他伏著身子不敢動,兩個人說話他也不敢聽,可不敢是一回事,聽到了就另當別論——敢情兩個人想吵架啊!他家主子莫非糊塗了不成?好不容易單獨見了武潤,怎麼吵起來了?

臨淵也不知道怎麼了,他就是覺得他不喜歡看武潤一本正經的那張臉,記憶中——又來了!他微微地顰眉,不想讓自己陷入那無邊的黑暗之中!他對她有印象,但他們之間發生了什麼,他不知道。但他知道的是,這個女人,於他而言,有一種很奇特的吸引力,讓他忍不住想靠近。

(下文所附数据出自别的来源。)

/-- The pages of a list, assembled one after the other from a state with the configuration and the
data of `s`: their parts of OBUF are those of `u`, where the whole block is laid out, and the other
bytes stay. -/
theorem runCommands_map_asmPage (hl : checkCfg s = .ok l) (hw : allWritten s.ibuf l.block)
    (hu : ∀ i, i < l.pages → pageLaidOut s u l i) (order : List Nat)
    (horder : ∀ i ∈ order, i < l.pages ∧ i < 2 ^ 24) {v : State} (hv : CommandKeeps s v)
    (hinv : v.Inv) :
    ∃ t, runCommands (order.map (fun i => .asmPage (BitVec.ofNat 24 i))) v = some t ∧ t.Inv ∧
      ∀ a, t.obuf.byteAt a
        = if a / (l.page + l.oob) ∈ order then u.obuf.byteAt a else v.obuf.byteAt a := by
  induction order generalizing v with
  | nil => exact ⟨v, rfl, hinv, fun a => by simp⟩
  | cons i order ih =>
    obtain ⟨⟨hi, hi24⟩, hrest⟩ := List.forall_mem_cons.1 horder
    have hlv : checkCfg v = .ok l :=
      (checkCfg_congr hv.cfg hv.pageSize hv.blockSize hv.params).trans hl
    have hk : (BitVec.ofNat 24 i).toNat = i := Nat.mod_eq_of_lt hi24
    obtain ⟨w, hexec, -, hlaid, houtside⟩ :=
      (asmPageLaysOutItsPage v l (BitVec.ofNat 24 i) hlv).2 (hk.symm ▸ hi)
    rw [hk] at hlaid houtside
    obtain ⟨t, hrun, htinv, ht⟩ := ih hrest (hv.trans (exec_keeps hexec)) (exec_inv hexec hinv)
    refine ⟨t, (runCommands_cons hexec _).trans hrun, htinv, fun a => ?_⟩
    have hpos := (checkedLayout_of_ok hl).page_pos
    have hbyte : w.obuf.byteAt a
        = if a / (l.page + l.oob) = i then u.obuf.byteAt a else v.obuf.byteAt a := by
      split_ifs with ha
      · subst ha
        exact byteAt_eq_of_pageLaidOut_div (hv.sameBlockData hw) hi hpos (hu _ hi) hlaid
      · refine houtside a ?_
        rcases Nat.lt_or_gt_of_ne ha with hlt | hgt
        · exact .inl ((Nat.div_lt_iff_lt_mul (Nat.add_pos_left hpos _)).1 hlt)
        · exact .inr ((Nat.le_div_iff_mul_le (Nat.add_pos_left hpos _)).1 hgt)
    rw [ht, hbyte]
    by_cases hmem : a / (l.page + l.oob) ∈ order <;> simp [hmem]

end Order

/-- A page index fits the operand of ASM_PAGE: a page has 32 bytes or more (R152), and a block at most
2^24 (R7). -/
theorem CheckedLayout.pages_lt {s : State} {l : Layout} (h : CheckedLayout s l) (hs : s.Inv) :
    l.pages < 2 ^ 24 := by
  have hpage : 1 < l.page := by have := h.page_pos; have := h.page_mult; omega
  calc l.pages < l.block := Nat.div_lt_self h.block_pos hpage
    _ ≤ s.params.maxBlockSize := h.block_le
    _ ≤ 2 ^ 24 := hs.maxBlockSize_le

/-- Settles O31: below OUT the pages are those of the block, above it neither writes, and the canonical
form makes the two OBUFs equal. -/
theorem pagesInAnyOrderGiveTheBlock : Obligations.PagesInAnyOrderGiveTheBlock := by
  intro s l order hs hl hw hperm
  have hmem : ∀ i, i ∈ order ↔ i < l.pages := fun i => hperm.mem_iff.trans List.mem_range
  have hc := checkedLayout_of_ok hl
  obtain ⟨u, hu, -, hlaid, -, habove⟩ := asmBlockLaysOutTheBlock s l hl
  obtain ⟨t, hrun, htinv, ht⟩ := runCommands_map_asmPage hl hw hlaid order
    (fun i hi => have hi := (hmem i).1 hi; ⟨hi, hi.trans (hc.pages_lt hs)⟩)
    (State.AsmFrame.refl s).keeps hs
  refine ⟨t, u, hrun, hu, Memory.ext_of_wf htinv.obuf_wf (exec_inv hu hs).obuf_wf fun a => ?_⟩
  rw [ht]
  split_ifs with ha
  · rfl
  · rw [hmem, Nat.not_lt, Nat.le_div_iff_mul_le (Nat.add_pos_left hc.page_pos _)] at ha
    exact (habove a ha).symm

end Sys2Proof.Machine

/-! ### Command control (43_control.md) -/

namespace Sys2Proof.Machine

open Claims

/-! #### Steps and completion (R182; 70_reset_and_hazards.md R230, R240) -/

/-- The block in reset takes no ENGINE step (R230). -/
theorem step_eq_hostStep_of_resetLine {s : State} (hr : s.resetLine = true) :
    step s = hostStep s := by
  simp [step, nextStep, hr]

theorem engineStep_of_decode {w : Word} {i : Instr} (h : decode w = .ok i) (s : State) :
    engineStep w s = exec i s := by
  rw [engineStep, h]

theorem hostStep_nil {s : State} (h : s.hostTodo = []) : hostStep s = .next s := by
  rw [hostStep, h]

theorem hostStep_cons {s : State} {m : HostMove} {rest : List HostMove}
    (h : s.hostTodo = m :: rest) : hostStep s = hostMove m (s.setTodo rest) := by
  rw [hostStep, h]

/-- Settles O6: the pending word, the countdown and the reset input choose the agent. -/
theorem stepRunsTheDecodedCommand : Obligations.StepRunsTheDecodedCommand :=
  ⟨fun s _ _ hr hp hd hdec => (step_eq_engineStep hr hp hd).trans (engineStep_of_decode hdec s),
    fun _ _ _ hr hp hd => step_eq_hostStep_setDelay hr hp hd,
    fun _ hp => step_eq_hostStep hp,
    fun _ hr => step_eq_hostStep_of_resetLine hr,
    fun _ _ _ ht => hostStep_cons ht,
    fun _ ht => hostStep_nil ht⟩
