-- ==== Sys2Proof/Syntax.lean ====
section
/-! DEFINITION. The decoder's instructions: one constructor per token kind of the opcode table
(R54). The table's 13 rows are these four kinds with the byte ranges of LIT and RUN cut at powers
of two (log entry 13). -/

namespace Sys2Proof

/-- A token (R12), with the operands of the assembler syntax (R71).
* `lit b`: literal, the token's own byte (R55).
* `run payload`: binary run; the count is the payload's length (R56, R59).
* `bref distance lm3`: back-reference; `lm3` is the length minus 3 (R58). Distance 0 is an encoding
  (the reserved form, R65) and so is a term.
* `spair q`: space pair; `q` is the low six bits of the second output byte (R57). -/
inductive Instr where
  | lit (b : Byte)
  | run (payload : List Byte)
  | bref (distance : BitVec 11) (lm3 : BitVec 3)
  | spair (q : BitVec 6)
deriving DecidableEq, Repr

end Sys2Proof
end

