-- ==== Sys2Proof/Machine/CopyEngine.lean ====
section
/-! DEFINITION. The back-reference copy engine: BREF (R78, R87 to R94). -/

namespace Sys2Proof.Machine

open Sys2Proof

/-- Second-byte fetch and field extraction (R88): `i` advanced, `v`, `dist` and `clen` latched. -/
def Decoder.latchBref (v : Half) (d : Decoder) : Decoder :=
  { d with
    i := d.i + 1
    latch := { d.latch with v := v, dist := fieldDistance v, clen := latchLength v } }

/-- One micro-step of the copy (R90, R92): `OutAppend(OutRead(o - dist))`, the read made with the
bytes this token has already appended in place (R48). -/
def Decoder.copyMicro (p : Config.Params) (d : Decoder) : Except Fault Decoder :=
  (d.outRead (d.o - d.latch.dist.toNat)).bind fun b =>
    (d.outAppend p b).map fun d' => d'.setRem (d'.latch.rem - 1)

/-- The micro-steps of a copy of `n` bytes, in order (R90, R92). -/
def Decoder.copyLoop (p : Config.Params) : Nat → Decoder → Except Fault Decoder
  | 0, d => .ok d
  | n + 1, d => (d.copyMicro p).bind (Decoder.copyLoop p n)

/-- The checks before the copy, in the order of R89 and R135, and the copy (R90). -/
def Decoder.checkAndCopy (p : Config.Params) (iTok : Nat) (d : Decoder) : Except Fault Decoder :=
  if d.latch.dist.toNat = 0 then .ok (d.raiseCorrupt .distZero iTok)
  else if d.o < d.latch.dist.toNat then .ok (d.raiseCorrupt .distance iTok)
  else if fits p.outCap (d.o + d.latch.clen.toNat) then
    Decoder.copyLoop p d.latch.clen.toNat (d.setRem d.latch.clen)
  else .ok (d.raiseMemory iTok)

/-- BREF (R87), from the token's first byte. -/
def Decoder.brefBody (p : Config.Params) (distance : BitVec 11) (lm3 : BitVec 3) (d : Decoder) :
    Except Fault Decoder :=
  let d1 := d.beginToken (highByte (packBref distance lm3))
  if d1.inLen ≤ d1.i then .ok (d1.raiseCorrupt .truncBref d.i)
  else (d1.latchBref (packBref distance lm3)).checkAndCopy p d.i

/-- The meaning of BREF (R87). -/
def execBref (distance : BitVec 11) (lm3 : BitVec 3) (s : State) :
    Host.Outcome State Fault Refusal :=
  s.answerDecoder (s.dec.brefBody s.params distance lm3)

end Sys2Proof.Machine
end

武潤真的生氣了,氣沖沖的話雖然是對著臨淵說的,但她知道,她實際上是在氣慕楓和葉炫烈,她真的不敢想象如果兩個人被臨淵抓住了,事情傳了出去會引起多大的亂子!

臨淵含笑看著她——她的眸子亮晶晶的,因為生氣沾染了活靈活現的動力和神韻,使得她整張臉更加動人!

武潤騰地站起來——他不說話什麼意思!看著自己笑什麼笑!

臨淵下意識地也站起來,並非是他的意識在主導,好像就是身體本能一般——他愣了愣,殘缺的片段突然翻江倒海地紛湧而至,他身子踉蹌了一下,雙手撫上太陽穴——好痛!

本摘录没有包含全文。